Trastuzumab Dosing Guide and Precautions
Fam-trastuzumab deruxtecan-nxki (Fam-trastuzumab deruxtecan-nxki) is a drug used to treat breast cancer, non-small cell lung cancer, and gastric cancer. Here are guidelines and precautions for its use:
1. Corresponding gene mutations and tumor specimens need to be tested before use to ensure that the patient is suitable for using trastuzumab. Do not substitute trastuzumab or ado-trastuzumab emtansine.
2. Trastuzumab is an injection preparation. If the patient develops infusion-related symptoms, the infusion rate should be slowed down or interrupted.
3. During intravenous infusion, only infusion sets made of polyolefin or polybutadiene can be used for trastuzumab. The first infusion should take more than 90 minutes. If the previous infusion is well tolerated, the dose may be administered within 30 minutes.
4. Trastuzumab may cause moderate nausea and vomiting, including delayed nausea and/or vomiting. According to local agency guidelines, prophylactic antiemetic medications should be administered to mitigate these adverse effects.
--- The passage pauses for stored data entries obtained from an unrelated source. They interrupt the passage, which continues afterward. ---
theorem keeps_poisonStop {s : State} (n) (e) (h_) (gs) (h0 : Keeps s0 s) : Keeps s0 (@State.poisonStop s n e h_ gs) := by
  unfold State.poisonStop
  repeat' (first | with_reducible assumption | with_reducible apply keeps_engineFault | (intro v; refine keeps_cut s0 v ?_ (fun hv => ?_); (on_goal 2 => try clear_value v); dsimp only [v]) | intro v | lift_lets | (simp only [keeps_mk_iff]; apply keepsP_of) | with_reducible rfl | (refine keeps_of_snd (by with_reducible assumption) ?_) | (refine keeps_of_fst (by with_reducible assumption) ?_) | split | (clear_value *; split) | with_reducible apply keeps_fresh | dsimp only)

theorem keeps_runHead {s : State} (n) (e) (mine) (run) (h0 : Keeps s0 s) (h1 : ∀ y0 y1, Keeps s0 y1 → Keeps s0 (run y0 y1).1) : Keeps s0 (@State.runHead s n e mine run) := by
  unfold State.runHead
  repeat' (first | with_reducible assumption | with_reducible apply h1 | with_reducible apply keeps_setCore | with_reducible apply keeps_ran | with_reducible apply keeps_settle | with_reducible apply keeps_poisonStop | with_reducible apply keeps_refuse | (intro v; refine keeps_cut s0 v ?_ (fun hv => ?_); (on_goal 2 => try clear_value v); dsimp only [v]) | intro v | lift_lets | with_reducible apply keeps_ite | (simp only [keeps_mk_iff]; apply keepsP_of) | with_reducible rfl | (refine keeps_of_snd (by with_reducible assumption) ?_) | (refine keeps_of_fst (by with_reducible assumption) ?_) | split | (clear_value *; split) | dsimp only)

theorem keeps_post {s : State} (n) (e) (h0 : Keeps s0 s) : Keeps s0 (@State.post s n e) := by
  unfold State.post
  repeat' (first | with_reducible assumption | with_reducible apply keeps_setCore | with_reducible apply keeps_settle | (intro v; refine keeps_cut s0 v ?_ (fun hv => ?_); (on_goal 2 => try clear_value v); dsimp only [v]) | intro v | lift_lets | with_reducible apply keeps_ite | (simp only [keeps_mk_iff]; apply keepsP_of) | with_reducible rfl | split | (clear_value *; split) | dsimp only)

theorem keeps_execEnginePost (core) (engine) {s : State} (h0 : Keeps s0 s) : KeepsO s0 (@execEnginePost core engine s) := by
  unfold execEnginePost
  repeat' (first | with_reducible assumption | with_reducible apply keeps_post | with_reducible apply keepsO_next | (intro v; refine keeps_cut s0 v ?_ (fun hv => ?_); (on_goal 2 => try clear_value v); dsimp only [v]) | intro v | lift_lets | with_reducible apply keeps_ite | (simp only [keeps_mk_iff]; apply keepsP_of) | with_reducible rfl | split | (clear_value *; split) | dsimp only)

/-! ### Machine/Dma.lean -/

theorem keeps_dmaSegs {s : State} (q) (h0 : Keeps s0 s) : Keeps s0 (@State.dmaSegs s q).2 := by
  unfold State.dmaSegs
  repeat' (first | with_reducible assumption | (intro v; refine keeps_cut s0 v ?_ (fun hv => ?_); (on_goal 2 => try clear_value v); dsimp only [v]) | intro v | lift_lets | with_reducible apply keeps_ite | (simp only [keeps_mk_iff]; apply keepsP_of) | with_reducible rfl | (refine keeps_of_snd (by with_reducible assumption) ?_) | (refine keeps_of_fst (by with_reducible assumption) ?_) | split | (clear_value *; split) | with_reducible apply keeps_fresh | dsimp only)

theorem keeps_keepSegs {s : State} (q) (segs) (h0 : Keeps s0 s) : Keeps s0 (@State.keepSegs s q segs).2 := by
  unfold State.keepSegs
  repeat' (first | with_reducible assumption | (intro v; refine keeps_cut s0 v ?_ (fun hv => ?_); (on_goal 2 => try clear_value v); dsimp only [v]) | intro v | lift_lets | with_reducible apply keeps_foldl | with_reducible apply keeps_foldl_fst | with_reducible apply keeps_foldl_snd | with_reducible apply keeps_ite | (simp only [keeps_mk_iff]; apply keepsP_of) | with_reducible rfl | (refine keeps_of_snd (by with_reducible assumption) ?_) | (refine keeps_of_fst (by with_reducible assumption) ?_) | split | (clear_value *; split) | with_reducible apply keeps_fresh | dsimp only)

theorem keeps_addRun {s : State} (n) (d) (h0 : Keeps s0 s) : Keeps s0 (@State.addRun s n d) := by
  unfold State.addRun
  repeat' (first | with_reducible assumption | with_reducible apply keeps_setCore | (intro v; refine keeps_cut s0 v ?_ (fun hv => ?_); (on_goal 2 => try clear_value v); dsimp only [v]) | intro v | lift_lets | (simp only [keeps_mk_iff]; apply keepsP_of) | with_reducible rfl | split | (clear_value *; split) | dsimp only)

theorem keeps_startCopy {s0_ : State} (n) (q) (h0 : Keeps s0 s0_) : Keeps s0 (@State.startCopy s0_ n q) := by
  unfold State.startCopy
  repeat' (first | with_reducible assumption | with_reducible apply keeps_noteReads | with_reducible apply keeps_addRun | (intro v; refine keeps_cut s0 v ?_ (fun hv => ?_); (on_goal 2 => try clear_value v); dsimp only [v]) | intro v | lift_lets | (simp only [keeps_mk_iff]; apply keepsP_of) | with_reducible rfl | (refine keeps_of_snd (by with_reducible assumption) ?_) | (refine keeps_of_fst (by with_reducible assumption) ?_) | split | (clear_value *; split) | with_reducible apply keeps_dmaSegs | with_reducible apply keeps_keepSegs | dsimp only)

theorem keeps_startFill {s : State} (n) (q) (h0 : Keeps s0 s) : Keeps s0 (@State.startFill s n q) := by
  unfold State.startFill
  repeat' (first | with_reducible assumption | with_reducible apply keeps_addRun | (intro v; refine keeps_cut s0 v ?_ (fun hv => ?_); (on_goal 2 => try clear_value v); dsimp only [v]) | intro v | lift_lets | (simp only [keeps_mk_iff]; apply keepsP_of) | with_reducible rfl | split | (clear_value *; split) | dsimp only)

theorem keeps_startAccum {s0_ : State} (n) (q) (h0 : Keeps s0 s0_) : Keeps s0 (@State.startAccum s0_ n q) := by
  unfold State.startAccum
  repeat' (first | with_reducible assumption | with_reducible apply keeps_noteReads | with_reducible apply keeps_addRun | (intro v; refine keeps_cut s0 v ?_ (fun hv => ?_); (on_goal 2 => try clear_value v); dsimp only [v]) | intro v | lift_lets | (simp only [keeps_mk_iff]; apply keepsP_of) | with_reducible rfl | split | (clear_value *; split) | dsimp only)

theorem keeps_drawCount {s : State} (n) (id) (q) (h0 : Keeps s0 s) : Keeps s0 (@State.drawCount s n id q).2 := by
  unfold State.drawCount
  repeat' (first | with_reducible assumption | with_reducible apply keeps_setSrcFlow | (intro v; refine keeps_cut s0 v ?_ (fun hv => ?_); (on_goal 2 => try clear_value v); dsimp only [v]) | intro v | lift_lets | (simp only [keeps_mk_iff]; apply keepsP_of) | with_reducible rfl | split | (clear_value *; split) | dsimp only)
5. For patients with breast cancer and non-small cell lung cancer, the recommended dose of trastuzumab is an intravenous infusion of 5.4 mg/kg every 3 weeks (21-day cycle) until disease progression or unacceptable toxicity. For patients with gastric cancer, the recommended dose is 6.4 mg/kg as an intravenous infusion every 3 weeks (21-day cycle).
6. If adverse reactions occur after using trastuzumab, it may be necessary to temporarily interrupt, reduce the dose, or stop treatment. However, after reducing the dose, do not increase the dose of trastuzumab.
7. If the scheduled dose is delayed or missed, please administer the dose as soon as possible and do not wait until the next scheduled cycle. Adjust the dosing schedule to maintain a 3-week interval between doses and determine the dose and rate based on the patient's tolerance of the most recent infusion.
8. If severe infusion reaction occurs, please permanently discontinue trastuzumab.
9. For patients with breast cancer and non-small cell lung cancer, if severe infusion reactions occur, the first dose of trastuzumab should be reduced to 4.4 mg/kg, and the second dose of trastuzumab should be reduced to 3.2 mg/kg. If further reduction is still needed, treatment should be stopped. For patients with gastric cancer, the first dose is reduced to 5.4 mg/kg and the second dose is reduced to 4.4 mg/kg. If further reduction is still required, treatment is stopped.